* What the task requires *
From the entries below, reproduce exactly the line containing "opaque msgContext : Nat", the line containing "message, signature. -/", and every line in between, with nothing added.

* Input for this task *
-- ==== Sys2Proof/Config.lean ====
section
/-! DEFINITION. The values the manual leaves open: constants without a body, so that a statement about one holds whatever it is. -/

namespace Sys2Proof.Config

/-- A fresh open value for every draw: the argument is the model's own counter. Used where the manual states that something holds a value and gives no rule for it. -/
opaque freeValue : Nat → BitVec 40

/-- The error of a power meter in 2^-24 dB, before it is bounded to 0.01 dB (R54): the sum and the number of samples. -/
opaque meterError : Nat → Nat → Int

/-- Tap of a half-band ROM response in 2^-40 (R40 gives lengths and characteristics, no coefficients): stage, variant, tap. -/
opaque hbRom : Nat → Nat → Nat → Int

/-- Tap of a channel filter ROM response in 2^-40 (R42): response, tap. -/
opaque cfRom : Nat → Nat → Int

/-- Tap of a polyphase branch of the resampler's decimating section, and of its interpolating section, in 2^-40 (R44, R45): branch, tap. -/
opaque rsmpRom : Nat → Nat → Int

/-- See `rsmpRom`. -/
opaque rsmpUpRom : Nat → Nat → Int

/-- The error of exp(j·2π·φ/2^32) in an NCO, in 2^-40, before it is bounded (R38): phase, imaginary part or real. -/
opaque ncoError : BitVec 32 → Bool → Int

/-- A draw of the 16-bit linear feedback register of a port, seeded with its number and the CYC at entry to DETECT (R296 gives the seed and no polynomial). -/
opaque detectDraw : Nat → Nat → BitVec 16

/-- Tap of an emission mask's ROM low-pass in 2^-40 (R284 gives attenuation and group delay): mask 1 EMI_A or 2 EMI_B, mode, tap. -/
opaque txMaskRom : Nat → Nat → Nat → Int

/-- The context word of a message whose chapter states none: source, kind and a detail that tells occurrences apart. -/
opaque msgContext : Nat → Nat → Nat → BitVec 40

/-- HOPS of a message the device originates (R303 gives the field and no first value). -/
opaque hopLimit : BitVec 8

/-- The SHA-256 of a byte string, as 32 bytes (the standard's function; no rule of the manual computes it). -/
opaque sha256 : List (BitVec 8) → List (BitVec 8)

/-- Whether an Ed25519 signature verifies (RFC 8032): key, message, signature. -/
opaque ed25519 : List (BitVec 8) → List (BitVec 8) → List (BitVec 8) → Bool

/-- Ollahorn's firmware key, which the boot ROM holds (R416). -/
opaque fwKey : List (BitVec 8)

/-- The IDREV values a firmware release was tested on, as its bytes carry them (R416 gives the list no place). -/
opaque fwTested : List (BitVec 8) → List (BitVec 40)

/-- Where the units of the JESD step stand in the 32-bit mask of units not up (R429 gives no order): the JRX and the JTX lanes that are down, by chain. -/
opaque jesdMask : BitVec 16 → BitVec 16 → BitVec 32

end Sys2Proof.Config
end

* Expected output *
opaque msgContext : Nat → Nat → Nat → BitVec 40

/-- HOPS of a message the device originates (R303 gives the field and no first value). -/
opaque hopLimit : BitVec 8

/-- The SHA-256 of a byte string, as 32 bytes (the standard's function; no rule of the manual computes it). -/
opaque sha256 : List (BitVec 8) → List (BitVec 8)

/-- Whether an Ed25519 signature verifies (RFC 8032): key, message, signature. -/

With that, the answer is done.